━━━━━ DATASET ENTRIES
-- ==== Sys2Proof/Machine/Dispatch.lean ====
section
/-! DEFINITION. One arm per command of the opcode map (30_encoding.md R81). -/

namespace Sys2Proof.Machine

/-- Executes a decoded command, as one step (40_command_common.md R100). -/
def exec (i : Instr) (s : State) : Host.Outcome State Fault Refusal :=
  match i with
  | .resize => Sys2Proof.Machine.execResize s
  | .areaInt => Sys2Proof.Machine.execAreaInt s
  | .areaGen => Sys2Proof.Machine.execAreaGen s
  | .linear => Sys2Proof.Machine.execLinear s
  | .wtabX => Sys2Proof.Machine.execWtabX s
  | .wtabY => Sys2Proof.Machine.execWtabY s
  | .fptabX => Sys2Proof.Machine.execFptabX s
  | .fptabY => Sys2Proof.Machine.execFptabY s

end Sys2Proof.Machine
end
━━━━━━━━━━
━━━━━ DATASET ENTRIES
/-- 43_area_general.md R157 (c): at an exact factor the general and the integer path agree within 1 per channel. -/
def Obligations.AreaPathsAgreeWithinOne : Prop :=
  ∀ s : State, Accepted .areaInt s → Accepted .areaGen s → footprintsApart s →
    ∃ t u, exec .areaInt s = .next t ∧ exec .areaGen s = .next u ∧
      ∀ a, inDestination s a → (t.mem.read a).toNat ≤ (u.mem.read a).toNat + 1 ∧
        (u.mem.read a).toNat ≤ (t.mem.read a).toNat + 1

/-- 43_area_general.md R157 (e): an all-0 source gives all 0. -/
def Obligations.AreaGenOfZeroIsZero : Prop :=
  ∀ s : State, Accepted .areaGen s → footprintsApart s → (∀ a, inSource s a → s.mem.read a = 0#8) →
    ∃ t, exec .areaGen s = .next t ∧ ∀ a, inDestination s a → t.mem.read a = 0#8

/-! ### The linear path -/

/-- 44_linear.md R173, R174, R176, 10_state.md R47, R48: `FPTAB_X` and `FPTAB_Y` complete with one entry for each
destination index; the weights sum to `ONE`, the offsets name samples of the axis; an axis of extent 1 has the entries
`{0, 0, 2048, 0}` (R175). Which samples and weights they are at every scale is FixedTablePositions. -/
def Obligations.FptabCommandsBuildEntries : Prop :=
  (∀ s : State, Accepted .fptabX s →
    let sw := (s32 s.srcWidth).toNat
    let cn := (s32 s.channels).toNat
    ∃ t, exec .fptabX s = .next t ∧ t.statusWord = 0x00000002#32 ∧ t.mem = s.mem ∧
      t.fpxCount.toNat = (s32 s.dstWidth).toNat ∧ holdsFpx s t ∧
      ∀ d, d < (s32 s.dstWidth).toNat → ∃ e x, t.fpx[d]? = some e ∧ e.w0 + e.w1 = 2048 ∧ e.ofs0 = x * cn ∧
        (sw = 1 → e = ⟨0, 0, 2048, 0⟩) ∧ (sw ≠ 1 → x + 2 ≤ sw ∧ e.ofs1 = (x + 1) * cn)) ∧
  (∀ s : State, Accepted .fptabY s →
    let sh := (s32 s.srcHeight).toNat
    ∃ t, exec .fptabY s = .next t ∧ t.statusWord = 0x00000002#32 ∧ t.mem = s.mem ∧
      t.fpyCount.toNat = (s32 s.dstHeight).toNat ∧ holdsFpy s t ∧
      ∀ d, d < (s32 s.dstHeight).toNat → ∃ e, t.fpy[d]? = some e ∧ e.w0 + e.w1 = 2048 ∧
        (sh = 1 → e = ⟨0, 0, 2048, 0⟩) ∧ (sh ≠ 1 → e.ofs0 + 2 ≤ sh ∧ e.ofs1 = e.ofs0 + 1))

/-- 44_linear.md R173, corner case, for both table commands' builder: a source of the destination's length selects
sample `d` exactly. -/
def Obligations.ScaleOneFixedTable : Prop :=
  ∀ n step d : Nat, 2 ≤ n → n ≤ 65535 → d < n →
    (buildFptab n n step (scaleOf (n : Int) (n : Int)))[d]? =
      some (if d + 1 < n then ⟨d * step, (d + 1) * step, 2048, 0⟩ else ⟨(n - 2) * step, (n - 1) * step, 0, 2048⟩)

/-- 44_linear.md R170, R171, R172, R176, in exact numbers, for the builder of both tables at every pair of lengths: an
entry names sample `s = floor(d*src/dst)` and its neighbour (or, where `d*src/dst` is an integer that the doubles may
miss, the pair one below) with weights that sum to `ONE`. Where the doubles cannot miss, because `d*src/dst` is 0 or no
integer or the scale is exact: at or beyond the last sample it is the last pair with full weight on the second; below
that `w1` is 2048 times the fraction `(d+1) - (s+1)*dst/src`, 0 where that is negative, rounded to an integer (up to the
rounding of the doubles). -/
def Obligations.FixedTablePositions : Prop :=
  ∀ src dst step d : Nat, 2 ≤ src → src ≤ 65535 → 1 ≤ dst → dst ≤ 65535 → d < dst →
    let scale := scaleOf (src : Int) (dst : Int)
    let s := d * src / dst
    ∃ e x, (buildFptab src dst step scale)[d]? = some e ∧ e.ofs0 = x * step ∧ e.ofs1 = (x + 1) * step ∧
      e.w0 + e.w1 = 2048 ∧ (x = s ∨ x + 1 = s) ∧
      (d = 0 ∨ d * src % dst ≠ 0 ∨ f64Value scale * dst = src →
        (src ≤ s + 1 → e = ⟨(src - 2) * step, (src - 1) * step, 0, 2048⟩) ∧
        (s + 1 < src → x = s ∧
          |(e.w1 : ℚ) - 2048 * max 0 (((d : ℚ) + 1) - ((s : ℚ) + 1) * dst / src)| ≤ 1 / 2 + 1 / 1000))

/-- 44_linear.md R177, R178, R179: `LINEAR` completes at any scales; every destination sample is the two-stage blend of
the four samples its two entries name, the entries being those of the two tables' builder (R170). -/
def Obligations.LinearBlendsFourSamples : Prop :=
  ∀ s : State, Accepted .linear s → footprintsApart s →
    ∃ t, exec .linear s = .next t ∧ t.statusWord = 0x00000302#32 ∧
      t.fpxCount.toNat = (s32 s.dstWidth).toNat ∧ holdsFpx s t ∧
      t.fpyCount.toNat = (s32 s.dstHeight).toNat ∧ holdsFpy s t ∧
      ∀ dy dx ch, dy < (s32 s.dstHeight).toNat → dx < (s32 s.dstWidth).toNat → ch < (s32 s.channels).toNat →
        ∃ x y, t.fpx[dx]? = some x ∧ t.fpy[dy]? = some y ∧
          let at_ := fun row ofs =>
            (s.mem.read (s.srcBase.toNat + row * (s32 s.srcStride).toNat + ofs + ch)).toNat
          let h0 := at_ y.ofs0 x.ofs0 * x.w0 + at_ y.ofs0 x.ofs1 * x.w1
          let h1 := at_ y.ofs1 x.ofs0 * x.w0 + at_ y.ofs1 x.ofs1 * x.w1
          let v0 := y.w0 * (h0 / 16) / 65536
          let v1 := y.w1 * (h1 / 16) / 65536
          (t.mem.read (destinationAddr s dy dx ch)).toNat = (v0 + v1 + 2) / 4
━━━━━━━━━━
━━━━━ DATASET ENTRIES
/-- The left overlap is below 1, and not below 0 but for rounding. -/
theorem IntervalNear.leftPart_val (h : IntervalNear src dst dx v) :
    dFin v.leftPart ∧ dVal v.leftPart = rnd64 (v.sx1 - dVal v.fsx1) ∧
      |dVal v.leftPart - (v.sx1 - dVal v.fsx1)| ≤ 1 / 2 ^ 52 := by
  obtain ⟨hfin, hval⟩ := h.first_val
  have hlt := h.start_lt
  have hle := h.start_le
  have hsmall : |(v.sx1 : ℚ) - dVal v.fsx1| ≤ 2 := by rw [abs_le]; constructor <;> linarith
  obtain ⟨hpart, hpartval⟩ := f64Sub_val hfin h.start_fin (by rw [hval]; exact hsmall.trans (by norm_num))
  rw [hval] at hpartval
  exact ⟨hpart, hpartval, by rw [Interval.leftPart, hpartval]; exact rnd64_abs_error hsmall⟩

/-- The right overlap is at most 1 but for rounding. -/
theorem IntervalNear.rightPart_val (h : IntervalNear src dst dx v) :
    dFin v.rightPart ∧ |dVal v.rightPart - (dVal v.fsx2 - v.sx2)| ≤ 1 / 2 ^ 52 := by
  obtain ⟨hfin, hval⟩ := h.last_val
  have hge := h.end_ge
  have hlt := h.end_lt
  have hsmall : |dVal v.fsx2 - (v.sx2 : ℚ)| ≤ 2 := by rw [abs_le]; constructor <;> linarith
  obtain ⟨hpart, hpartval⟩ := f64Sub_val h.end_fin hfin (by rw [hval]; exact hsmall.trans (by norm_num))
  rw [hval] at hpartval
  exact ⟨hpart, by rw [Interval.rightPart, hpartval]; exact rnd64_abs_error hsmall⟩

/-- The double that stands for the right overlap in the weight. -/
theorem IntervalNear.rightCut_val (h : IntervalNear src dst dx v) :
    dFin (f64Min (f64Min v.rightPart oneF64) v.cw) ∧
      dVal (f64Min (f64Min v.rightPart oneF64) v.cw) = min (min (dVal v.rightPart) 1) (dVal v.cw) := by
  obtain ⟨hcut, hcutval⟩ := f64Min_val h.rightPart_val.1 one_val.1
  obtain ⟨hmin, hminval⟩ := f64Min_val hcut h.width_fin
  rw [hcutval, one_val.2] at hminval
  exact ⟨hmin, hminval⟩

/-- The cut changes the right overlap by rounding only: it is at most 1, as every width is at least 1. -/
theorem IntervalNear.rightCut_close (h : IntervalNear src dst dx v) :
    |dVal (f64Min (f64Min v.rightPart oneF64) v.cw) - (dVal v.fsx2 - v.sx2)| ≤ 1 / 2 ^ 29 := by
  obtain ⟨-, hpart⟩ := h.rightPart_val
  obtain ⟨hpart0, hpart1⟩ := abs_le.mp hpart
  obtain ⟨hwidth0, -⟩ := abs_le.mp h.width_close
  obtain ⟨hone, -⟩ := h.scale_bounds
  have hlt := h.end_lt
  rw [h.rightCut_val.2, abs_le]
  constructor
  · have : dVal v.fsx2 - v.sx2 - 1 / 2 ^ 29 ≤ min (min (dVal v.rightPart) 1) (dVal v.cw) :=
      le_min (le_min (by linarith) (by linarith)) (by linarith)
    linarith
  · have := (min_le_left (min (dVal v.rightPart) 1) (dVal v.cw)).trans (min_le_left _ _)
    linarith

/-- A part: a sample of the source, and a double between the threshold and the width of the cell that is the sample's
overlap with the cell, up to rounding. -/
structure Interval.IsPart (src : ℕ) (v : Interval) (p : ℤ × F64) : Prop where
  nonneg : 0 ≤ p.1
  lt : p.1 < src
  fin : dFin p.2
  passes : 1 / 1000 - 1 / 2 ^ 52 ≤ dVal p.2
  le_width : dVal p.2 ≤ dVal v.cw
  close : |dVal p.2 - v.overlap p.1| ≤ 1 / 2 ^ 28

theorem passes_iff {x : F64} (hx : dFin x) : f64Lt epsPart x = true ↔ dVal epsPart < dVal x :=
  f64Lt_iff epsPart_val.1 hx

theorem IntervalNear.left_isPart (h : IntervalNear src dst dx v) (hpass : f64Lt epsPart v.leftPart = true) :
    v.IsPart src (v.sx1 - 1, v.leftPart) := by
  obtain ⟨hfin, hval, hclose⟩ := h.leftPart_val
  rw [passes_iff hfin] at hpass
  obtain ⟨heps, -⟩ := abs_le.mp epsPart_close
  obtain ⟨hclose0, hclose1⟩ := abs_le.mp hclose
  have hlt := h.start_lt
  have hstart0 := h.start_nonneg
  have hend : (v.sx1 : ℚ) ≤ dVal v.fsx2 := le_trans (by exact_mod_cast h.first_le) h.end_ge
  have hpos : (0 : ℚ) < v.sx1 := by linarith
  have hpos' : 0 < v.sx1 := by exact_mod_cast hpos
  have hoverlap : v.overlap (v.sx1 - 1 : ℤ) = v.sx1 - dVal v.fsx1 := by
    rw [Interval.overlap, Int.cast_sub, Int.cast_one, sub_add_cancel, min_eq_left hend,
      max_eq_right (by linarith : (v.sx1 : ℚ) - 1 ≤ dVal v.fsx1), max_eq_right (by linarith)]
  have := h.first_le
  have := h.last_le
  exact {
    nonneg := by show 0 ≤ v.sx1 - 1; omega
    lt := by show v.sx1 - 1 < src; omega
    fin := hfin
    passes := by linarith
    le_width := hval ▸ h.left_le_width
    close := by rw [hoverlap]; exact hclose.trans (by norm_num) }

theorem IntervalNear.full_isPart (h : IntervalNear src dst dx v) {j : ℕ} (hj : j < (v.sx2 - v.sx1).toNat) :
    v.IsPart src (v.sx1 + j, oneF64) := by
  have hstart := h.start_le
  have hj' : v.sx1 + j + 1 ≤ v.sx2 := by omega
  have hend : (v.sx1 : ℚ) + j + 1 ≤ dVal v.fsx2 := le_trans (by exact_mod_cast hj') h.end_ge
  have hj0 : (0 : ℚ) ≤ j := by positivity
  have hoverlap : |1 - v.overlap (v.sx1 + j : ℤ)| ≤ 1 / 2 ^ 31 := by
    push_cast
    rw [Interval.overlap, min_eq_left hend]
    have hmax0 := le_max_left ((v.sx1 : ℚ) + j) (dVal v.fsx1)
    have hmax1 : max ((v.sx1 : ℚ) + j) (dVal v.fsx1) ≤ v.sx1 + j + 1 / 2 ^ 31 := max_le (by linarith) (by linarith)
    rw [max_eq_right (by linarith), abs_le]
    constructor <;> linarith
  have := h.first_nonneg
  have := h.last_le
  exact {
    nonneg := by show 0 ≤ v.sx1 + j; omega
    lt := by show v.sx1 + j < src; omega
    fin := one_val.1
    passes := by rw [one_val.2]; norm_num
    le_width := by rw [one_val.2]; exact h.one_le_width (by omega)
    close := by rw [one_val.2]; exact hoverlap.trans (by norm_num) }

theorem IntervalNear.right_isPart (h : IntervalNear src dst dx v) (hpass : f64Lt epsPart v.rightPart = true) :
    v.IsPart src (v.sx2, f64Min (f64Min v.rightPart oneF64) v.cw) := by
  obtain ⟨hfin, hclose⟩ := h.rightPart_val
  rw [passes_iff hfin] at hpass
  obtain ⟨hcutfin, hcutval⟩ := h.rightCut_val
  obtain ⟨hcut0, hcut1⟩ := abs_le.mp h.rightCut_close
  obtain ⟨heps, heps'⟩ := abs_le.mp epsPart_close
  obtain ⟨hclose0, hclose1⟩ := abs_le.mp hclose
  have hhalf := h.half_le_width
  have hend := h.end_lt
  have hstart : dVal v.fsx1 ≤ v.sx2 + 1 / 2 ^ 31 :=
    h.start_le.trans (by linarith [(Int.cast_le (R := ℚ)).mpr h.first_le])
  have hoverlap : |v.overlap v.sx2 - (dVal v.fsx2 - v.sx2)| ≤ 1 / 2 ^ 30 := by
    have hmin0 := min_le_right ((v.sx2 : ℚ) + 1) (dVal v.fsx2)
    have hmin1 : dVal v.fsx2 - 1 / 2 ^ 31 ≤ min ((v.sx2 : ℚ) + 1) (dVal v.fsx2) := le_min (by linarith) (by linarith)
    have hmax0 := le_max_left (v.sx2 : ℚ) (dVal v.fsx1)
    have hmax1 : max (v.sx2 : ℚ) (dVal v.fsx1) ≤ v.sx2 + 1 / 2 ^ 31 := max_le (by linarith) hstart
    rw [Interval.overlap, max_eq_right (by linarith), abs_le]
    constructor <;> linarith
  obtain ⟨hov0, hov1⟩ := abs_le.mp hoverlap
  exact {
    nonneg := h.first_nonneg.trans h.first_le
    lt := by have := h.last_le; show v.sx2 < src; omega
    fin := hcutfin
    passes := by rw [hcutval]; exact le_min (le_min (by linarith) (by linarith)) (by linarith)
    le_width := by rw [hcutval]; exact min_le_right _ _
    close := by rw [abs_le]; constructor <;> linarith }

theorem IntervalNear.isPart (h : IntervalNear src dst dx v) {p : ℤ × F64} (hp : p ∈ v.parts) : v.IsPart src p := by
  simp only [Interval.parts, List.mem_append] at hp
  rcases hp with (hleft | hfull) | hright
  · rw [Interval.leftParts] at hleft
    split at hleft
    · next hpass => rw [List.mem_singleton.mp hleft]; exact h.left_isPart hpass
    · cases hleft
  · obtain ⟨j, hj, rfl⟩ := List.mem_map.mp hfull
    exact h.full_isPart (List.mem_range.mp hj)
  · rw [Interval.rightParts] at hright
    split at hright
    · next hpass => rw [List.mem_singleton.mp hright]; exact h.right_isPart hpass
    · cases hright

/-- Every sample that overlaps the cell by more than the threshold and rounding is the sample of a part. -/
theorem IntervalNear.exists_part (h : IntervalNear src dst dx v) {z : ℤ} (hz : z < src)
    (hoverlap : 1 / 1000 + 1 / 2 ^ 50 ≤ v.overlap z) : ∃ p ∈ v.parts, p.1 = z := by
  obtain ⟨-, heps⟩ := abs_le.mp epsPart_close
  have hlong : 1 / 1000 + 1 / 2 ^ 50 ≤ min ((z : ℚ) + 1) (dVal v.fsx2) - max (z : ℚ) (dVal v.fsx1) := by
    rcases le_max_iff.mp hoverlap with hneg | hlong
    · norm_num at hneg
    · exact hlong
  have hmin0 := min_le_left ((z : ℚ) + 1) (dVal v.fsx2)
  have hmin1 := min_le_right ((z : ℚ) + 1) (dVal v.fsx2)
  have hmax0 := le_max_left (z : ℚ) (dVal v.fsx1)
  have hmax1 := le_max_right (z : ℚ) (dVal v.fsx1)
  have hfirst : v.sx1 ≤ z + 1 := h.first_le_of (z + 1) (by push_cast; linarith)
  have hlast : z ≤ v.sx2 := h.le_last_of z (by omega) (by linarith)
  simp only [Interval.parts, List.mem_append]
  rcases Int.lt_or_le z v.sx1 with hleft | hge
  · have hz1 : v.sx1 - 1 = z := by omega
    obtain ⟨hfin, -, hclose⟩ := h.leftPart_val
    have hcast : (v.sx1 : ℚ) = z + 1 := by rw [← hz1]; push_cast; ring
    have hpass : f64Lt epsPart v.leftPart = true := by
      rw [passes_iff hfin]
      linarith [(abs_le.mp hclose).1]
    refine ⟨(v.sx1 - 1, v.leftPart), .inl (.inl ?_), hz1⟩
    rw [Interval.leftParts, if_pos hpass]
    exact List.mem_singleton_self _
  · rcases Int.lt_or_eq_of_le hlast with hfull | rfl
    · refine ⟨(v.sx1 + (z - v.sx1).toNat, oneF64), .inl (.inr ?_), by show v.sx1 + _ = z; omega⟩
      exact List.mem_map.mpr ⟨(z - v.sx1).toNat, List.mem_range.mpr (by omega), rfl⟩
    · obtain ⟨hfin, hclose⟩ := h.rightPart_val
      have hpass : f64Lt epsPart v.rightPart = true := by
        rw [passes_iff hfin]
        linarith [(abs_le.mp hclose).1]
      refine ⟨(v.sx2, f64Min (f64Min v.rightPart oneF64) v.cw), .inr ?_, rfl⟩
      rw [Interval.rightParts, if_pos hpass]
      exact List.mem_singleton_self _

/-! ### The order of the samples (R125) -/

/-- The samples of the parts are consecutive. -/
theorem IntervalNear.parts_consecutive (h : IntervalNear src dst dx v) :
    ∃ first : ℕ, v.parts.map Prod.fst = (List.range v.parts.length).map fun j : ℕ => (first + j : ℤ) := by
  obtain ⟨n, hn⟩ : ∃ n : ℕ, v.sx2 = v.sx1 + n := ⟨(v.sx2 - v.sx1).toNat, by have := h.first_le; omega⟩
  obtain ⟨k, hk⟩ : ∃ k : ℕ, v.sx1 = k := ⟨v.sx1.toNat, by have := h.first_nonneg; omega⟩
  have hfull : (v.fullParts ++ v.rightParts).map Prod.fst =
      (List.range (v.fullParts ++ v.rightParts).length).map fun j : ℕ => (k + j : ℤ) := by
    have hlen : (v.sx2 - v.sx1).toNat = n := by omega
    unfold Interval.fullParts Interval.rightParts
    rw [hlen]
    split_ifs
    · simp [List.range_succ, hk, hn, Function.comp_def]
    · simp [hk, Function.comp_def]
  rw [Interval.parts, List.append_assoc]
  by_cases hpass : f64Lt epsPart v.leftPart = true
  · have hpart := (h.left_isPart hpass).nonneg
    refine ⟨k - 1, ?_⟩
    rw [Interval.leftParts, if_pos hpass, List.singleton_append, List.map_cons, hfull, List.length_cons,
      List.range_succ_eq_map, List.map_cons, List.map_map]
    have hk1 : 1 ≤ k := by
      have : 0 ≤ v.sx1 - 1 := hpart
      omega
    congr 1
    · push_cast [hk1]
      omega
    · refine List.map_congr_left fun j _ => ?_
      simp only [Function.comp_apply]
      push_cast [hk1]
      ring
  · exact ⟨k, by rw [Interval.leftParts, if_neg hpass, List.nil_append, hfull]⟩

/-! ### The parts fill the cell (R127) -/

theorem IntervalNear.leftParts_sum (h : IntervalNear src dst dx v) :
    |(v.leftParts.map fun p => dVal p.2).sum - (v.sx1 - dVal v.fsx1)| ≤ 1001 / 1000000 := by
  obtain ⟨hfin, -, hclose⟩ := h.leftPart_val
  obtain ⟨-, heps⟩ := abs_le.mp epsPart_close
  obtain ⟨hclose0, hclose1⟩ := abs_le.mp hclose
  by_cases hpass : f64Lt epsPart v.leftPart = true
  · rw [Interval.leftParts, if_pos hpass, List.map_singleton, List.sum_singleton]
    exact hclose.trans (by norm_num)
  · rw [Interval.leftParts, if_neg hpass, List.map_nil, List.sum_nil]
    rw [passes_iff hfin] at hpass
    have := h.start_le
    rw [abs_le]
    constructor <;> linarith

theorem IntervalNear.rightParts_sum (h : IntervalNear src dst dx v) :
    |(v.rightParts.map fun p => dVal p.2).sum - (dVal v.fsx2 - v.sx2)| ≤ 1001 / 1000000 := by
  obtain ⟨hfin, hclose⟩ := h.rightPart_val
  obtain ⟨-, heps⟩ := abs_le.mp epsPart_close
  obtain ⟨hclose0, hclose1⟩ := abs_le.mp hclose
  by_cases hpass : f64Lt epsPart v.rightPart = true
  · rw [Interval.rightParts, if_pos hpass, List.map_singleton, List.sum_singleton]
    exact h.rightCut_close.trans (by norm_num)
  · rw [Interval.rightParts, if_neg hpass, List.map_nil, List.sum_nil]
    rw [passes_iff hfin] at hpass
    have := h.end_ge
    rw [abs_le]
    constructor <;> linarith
━━━━━━━━━━
#### [TRY IT]
Write out, from the lines above, only those from the line with "norm_num at hneg" to the line with "have hfull : (v.fullParts", exactly as given, including the first and the last.

#### [TASK OUTPUT]
    · norm_num at hneg
    · exact hlong
  have hmin0 := min_le_left ((z : ℚ) + 1) (dVal v.fsx2)
  have hmin1 := min_le_right ((z : ℚ) + 1) (dVal v.fsx2)
  have hmax0 := le_max_left (z : ℚ) (dVal v.fsx1)
  have hmax1 := le_max_right (z : ℚ) (dVal v.fsx1)
  have hfirst : v.sx1 ≤ z + 1 := h.first_le_of (z + 1) (by push_cast; linarith)
  have hlast : z ≤ v.sx2 := h.le_last_of z (by omega) (by linarith)
  simp only [Interval.parts, List.mem_append]
  rcases Int.lt_or_le z v.sx1 with hleft | hge
  · have hz1 : v.sx1 - 1 = z := by omega
    obtain ⟨hfin, -, hclose⟩ := h.leftPart_val
    have hcast : (v.sx1 : ℚ) = z + 1 := by rw [← hz1]; push_cast; ring
    have hpass : f64Lt epsPart v.leftPart = true := by
      rw [passes_iff hfin]
      linarith [(abs_le.mp hclose).1]
    refine ⟨(v.sx1 - 1, v.leftPart), .inl (.inl ?_), hz1⟩
    rw [Interval.leftParts, if_pos hpass]
    exact List.mem_singleton_self _
  · rcases Int.lt_or_eq_of_le hlast with hfull | rfl
    · refine ⟨(v.sx1 + (z - v.sx1).toNat, oneF64), .inl (.inr ?_), by show v.sx1 + _ = z; omega⟩
      exact List.mem_map.mpr ⟨(z - v.sx1).toNat, List.mem_range.mpr (by omega), rfl⟩
    · obtain ⟨hfin, hclose⟩ := h.rightPart_val
      have hpass : f64Lt epsPart v.rightPart = true := by
        rw [passes_iff hfin]
        linarith [(abs_le.mp hclose).1]
      refine ⟨(v.sx2, f64Min (f64Min v.rightPart oneF64) v.cw), .inr ?_, rfl⟩
      rw [Interval.rightParts, if_pos hpass]
      exact List.mem_singleton_self _

/-! ### The order of the samples (R125) -/

/-- The samples of the parts are consecutive. -/
theorem IntervalNear.parts_consecutive (h : IntervalNear src dst dx v) :
    ∃ first : ℕ, v.parts.map Prod.fst = (List.range v.parts.length).map fun j : ℕ => (first + j : ℤ) := by
  obtain ⟨n, hn⟩ : ∃ n : ℕ, v.sx2 = v.sx1 + n := ⟨(v.sx2 - v.sx1).toNat, by have := h.first_le; omega⟩
  obtain ⟨k, hk⟩ : ∃ k : ℕ, v.sx1 = k := ⟨v.sx1.toNat, by have := h.first_nonneg; omega⟩
  have hfull : (v.fullParts ++ v.rightParts).map Prod.fst =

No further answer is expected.